*** Opening of Working data ***

-- ==== Sys2Proof/Laws/State.lean ====
section
/-! SUPPORT. What an update of the state leaves alone, field by field, and what is read after it. -/

namespace Sys2Proof.Machine

/-! ### Updates by a function are updates by a value -/

@[simp] theorem State.modCore_eq (s : State) (c : Nat) (f : Core → Core) : s.modCore c f = s.setCore c (f (s.coreAt c)) := rfl
@[simp] theorem State.modVf_eq (s : State) (v : Nat) (f : Vf → Vf) : s.modVf v f = s.setVf v (f (s.vf v)) := rfl
@[simp] theorem State.modThread_eq (s : State) (l : LaneId) (f : Thread → Thread) :
    s.modThread l f = s.putThread { f (s.thread l) with id := l } := rfl
@[simp] theorem State.setCnt_eq (s : State) (v k : Nat) (c : Counters) :
    s.setCnt v k c = s.setVf v { s.vf v with counters := SMap.set Counters.init (s.vf v).counters k c } := rfl
@[simp] theorem State.msixPf_eq (s : State) (v : Nat) : s.msixPf v = s.output (.msixPf v) := rfl

/-! ### The fields that an update leaves alone -/

variable (s : State)

@[simp] theorem State.setCore_issue (c : Nat) (k : Core) : (s.setCore c k).issue = s.issue := rfl
@[simp] theorem State.setCore_agenda (c : Nat) (k : Core) : (s.setCore c k).agenda = s.agenda := rfl
@[simp] theorem State.setCore_freeCount (c : Nat) (k : Core) : (s.setCore c k).freeCount = s.freeCount := rfl
@[simp] theorem State.setCore_threads (c : Nat) (k : Core) : (s.setCore c k).threads = s.threads := rfl
@[simp] theorem State.setCore_groups (c : Nat) (k : Core) : (s.setCore c k).groups = s.groups := rfl
@[simp] theorem State.setCore_tasks (c : Nat) (k : Core) : (s.setCore c k).tasks = s.tasks := rfl
@[simp] theorem State.setCore_waiting (c : Nat) (k : Core) : (s.setCore c k).waiting = s.waiting := rfl
@[simp] theorem State.setCore_ctxs (c : Nat) (k : Core) : (s.setCore c k).ctxs = s.ctxs := rfl
@[simp] theorem State.setCore_spilled (c : Nat) (k : Core) : (s.setCore c k).spilled = s.spilled := rfl
@[simp] theorem State.setCore_l1 (c : Nat) (k : Core) : (s.setCore c k).l1 = s.l1 := rfl
@[simp] theorem State.setCore_tlb (c : Nat) (k : Core) : (s.setCore c k).tlb = s.tlb := rfl
@[simp] theorem State.setCore_mem (c : Nat) (k : Core) : (s.setCore c k).mem = s.mem := rfl
@[simp] theorem State.setCore_descs (c : Nat) (k : Core) : (s.setCore c k).descs = s.descs := rfl
@[simp] theorem State.setCore_blockKeys (c : Nat) (k : Core) : (s.setCore c k).blockKeys = s.blockKeys := rfl
@[simp] theorem State.setCore_keyGens (c : Nat) (k : Core) : (s.setCore c k).keyGens = s.keyGens := rfl
@[simp] theorem State.setCore_undecodable (c : Nat) (k : Core) : (s.setCore c k).undecodable = s.undecodable := rfl
@[simp] theorem State.setCore_lastWrites (c : Nat) (k : Core) : (s.setCore c k).lastWrites = s.lastWrites := rfl
@[simp] theorem State.setCore_resvs (c : Nat) (k : Core) : (s.setCore c k).resvs = s.resvs := rfl
@[simp] theorem State.setCore_free (c : Nat) (k : Core) : (s.setCore c k).free = s.free := rfl
@[simp] theorem State.setCore_seals (c : Nat) (k : Core) : (s.setCore c k).seals = s.seals := rfl
@[simp] theorem State.setCore_sealWaits (c : Nat) (k : Core) : (s.setCore c k).sealWaits = s.sealWaits := rfl
@[simp] theorem State.setCore_unsealWaits (c : Nat) (k : Core) : (s.setCore c k).unsealWaits = s.unsealWaits := rfl
@[simp] theorem State.setCore_barriers (c : Nat) (k : Core) : (s.setCore c k).barriers = s.barriers := rfl
@[simp] theorem State.setCore_launches (c : Nat) (k : Core) : (s.setCore c k).launches = s.launches := rfl
@[simp] theorem State.setCore_launchIds (c : Nat) (k : Core) : (s.setCore c k).launchIds = s.launchIds := rfl
@[simp] theorem State.setCore_vfs (c : Nat) (k : Core) : (s.setCore c k).vfs = s.vfs := rfl
@[simp] theorem State.setCore_pfQueues (c : Nat) (k : Core) : (s.setCore c k).pfQueues = s.pfQueues := rfl
@[simp] theorem State.setCore_parts (c : Nat) (k : Core) : (s.setCore c k).parts = s.parts := rfl
@[simp] theorem State.setCore_keys (c : Nat) (k : Core) : (s.setCore c k).keys = s.keys := rfl
@[simp] theorem State.setCore_numVfs (c : Nat) (k : Core) : (s.setCore c k).numVfs = s.numVfs := rfl
@[simp] theorem State.setCore_sc (c : Nat) (k : Core) : (s.setCore c k).sc = s.sc := rfl
@[simp] theorem State.setCore_scClock (c : Nat) (k : Core) : (s.setCore c k).scClock = s.scClock := rfl
@[simp] theorem State.setCore_tide (c : Nat) (k : Core) : (s.setCore c k).tide = s.tide := rfl
@[simp] theorem State.setCore_gangs (c : Nat) (k : Core) : (s.setCore c k).gangs = s.gangs := rfl
@[simp] theorem State.setCore_images (c : Nat) (k : Core) : (s.setCore c k).images = s.images := rfl
@[simp] theorem State.setCore_switches (c : Nat) (k : Core) : (s.setCore c k).switches = s.switches := rfl
@[simp] theorem State.setCore_releases (c : Nat) (k : Core) : (s.setCore c k).releases = s.releases := rfl
@[simp] theorem State.setCore_earlyReports (c : Nat) (k : Core) : (s.setCore c k).earlyReports = s.earlyReports := rfl
@[simp] theorem State.setCore_pendings (c : Nat) (k : Core) : (s.setCore c k).pendings = s.pendings := rfl
@[simp] theorem State.setCore_ttags (c : Nat) (k : Core) : (s.setCore c k).ttags = s.ttags := rfl
@[simp] theorem State.setCore_heldPackets (c : Nat) (k : Core) : (s.setCore c k).heldPackets = s.heldPackets := rfl
@[simp] theorem State.setCore_deferred (c : Nat) (k : Core) : (s.setCore c k).deferred = s.deferred := rfl
@[simp] theorem State.setCore_spawnHeld (c : Nat) (k : Core) : (s.setCore c k).spawnHeld = s.spawnHeld := rfl
@[simp] theorem State.setCore_links (c : Nat) (k : Core) : (s.setCore c k).links = s.links := rfl
@[simp] theorem State.setCore_hotRows (c : Nat) (k : Core) : (s.setCore c k).hotRows = s.hotRows := rfl
@[simp] theorem State.setCore_shootdowns (c : Nat) (k : Core) : (s.setCore c k).shootdowns = s.shootdowns := rfl
@[simp] theorem State.setCore_matSeq (c : Nat) (k : Core) : (s.setCore c k).matSeq = s.matSeq := rfl
@[simp] theorem State.setCore_seqOrder (c : Nat) (k : Core) : (s.setCore c k).seqOrder = s.seqOrder := rfl
@[simp] theorem State.setCore_hm (c : Nat) (k : Core) : (s.setCore c k).hm = s.hm := rfl
@[simp] theorem State.setCore_hostMem (c : Nat) (k : Core) : (s.setCore c k).hostMem = s.hostMem := rfl
@[simp] theorem State.setCore_hostWrites (c : Nat) (k : Core) : (s.setCore c k).hostWrites = s.hostWrites := rfl
@[simp] theorem State.setCore_ats (c : Nat) (k : Core) : (s.setCore c k).ats = s.ats := rfl
@[simp] theorem State.setCore_priRefused (c : Nat) (k : Core) : (s.setCore c k).priRefused = s.priRefused := rfl
@[simp] theorem State.setCore_starts (c : Nat) (k : Core) : (s.setCore c k).starts = s.starts := rfl
@[simp] theorem State.setCore_out (c : Nat) (k : Core) : (s.setCore c k).out = s.out := rfl
@[simp] theorem State.setCore_strikes (c : Nat) (k : Core) : (s.setCore c k).strikes = s.strikes := rfl
@[simp] theorem State.setCore_struck (c : Nat) (k : Core) : (s.setCore c k).struck = s.struck := rfl
@[simp] theorem State.setCore_slow (c : Nat) (k : Core) : (s.setCore c k).slow = s.slow := rfl
@[simp] theorem State.setCore_wrote (c : Nat) (k : Core) : (s.setCore c k).wrote = s.wrote := rfl
@[simp] theorem State.setCore_batch (c : Nat) (k : Core) : (s.setCore c k).batch = s.batch := rfl
@[simp] theorem State.setCore_lateSpills (c : Nat) (k : Core) : (s.setCore c k).lateSpills = s.lateSpills := rfl
@[simp] theorem State.setCore_holding (c : Nat) (k : Core) : (s.setCore c k).holding = s.holding := rfl
@[simp] theorem State.setCore_code (c : Nat) (k : Core) : (s.setCore c k).code = s.code := rfl
@[simp] theorem State.setCore_frameMap (c : Nat) (k : Core) : (s.setCore c k).frameMap = s.frameMap := rfl
@[simp] theorem State.setCore_moved (c : Nat) (k : Core) : (s.setCore c k).moved = s.moved := rfl
@[simp] theorem State.setCore_inWrites (c : Nat) (k : Core) : (s.setCore c k).inWrites = s.inWrites := rfl
@[simp] theorem State.setCore_hostMissing (c : Nat) (k : Core) : (s.setCore c k).hostMissing = s.hostMissing := rfl
@[simp] theorem State.setCore_priAsked (c : Nat) (k : Core) : (s.setCore c k).priAsked = s.priAsked := rfl
@[simp] theorem State.setCore_passes (c : Nat) (k : Core) : (s.setCore c k).passes = s.passes := rfl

*** Close of Working data ***

With the line containing "variable (s : State)" as the last one, please set down exactly the lines of the records above from their very first line, and nothing more.

-- ==== Sys2Proof/Laws/State.lean ====
section
/-! SUPPORT. What an update of the state leaves alone, field by field, and what is read after it. -/

namespace Sys2Proof.Machine

/-! ### Updates by a function are updates by a value -/

@[simp] theorem State.modCore_eq (s : State) (c : Nat) (f : Core → Core) : s.modCore c f = s.setCore c (f (s.coreAt c)) := rfl
@[simp] theorem State.modVf_eq (s : State) (v : Nat) (f : Vf → Vf) : s.modVf v f = s.setVf v (f (s.vf v)) := rfl
@[simp] theorem State.modThread_eq (s : State) (l : LaneId) (f : Thread → Thread) :
    s.modThread l f = s.putThread { f (s.thread l) with id := l } := rfl
@[simp] theorem State.setCnt_eq (s : State) (v k : Nat) (c : Counters) :
    s.setCnt v k c = s.setVf v { s.vf v with counters := SMap.set Counters.init (s.vf v).counters k c } := rfl
@[simp] theorem State.msixPf_eq (s : State) (v : Nat) : s.msixPf v = s.output (.msixPf v) := rfl

/-! ### The fields that an update leaves alone -/

variable (s : State)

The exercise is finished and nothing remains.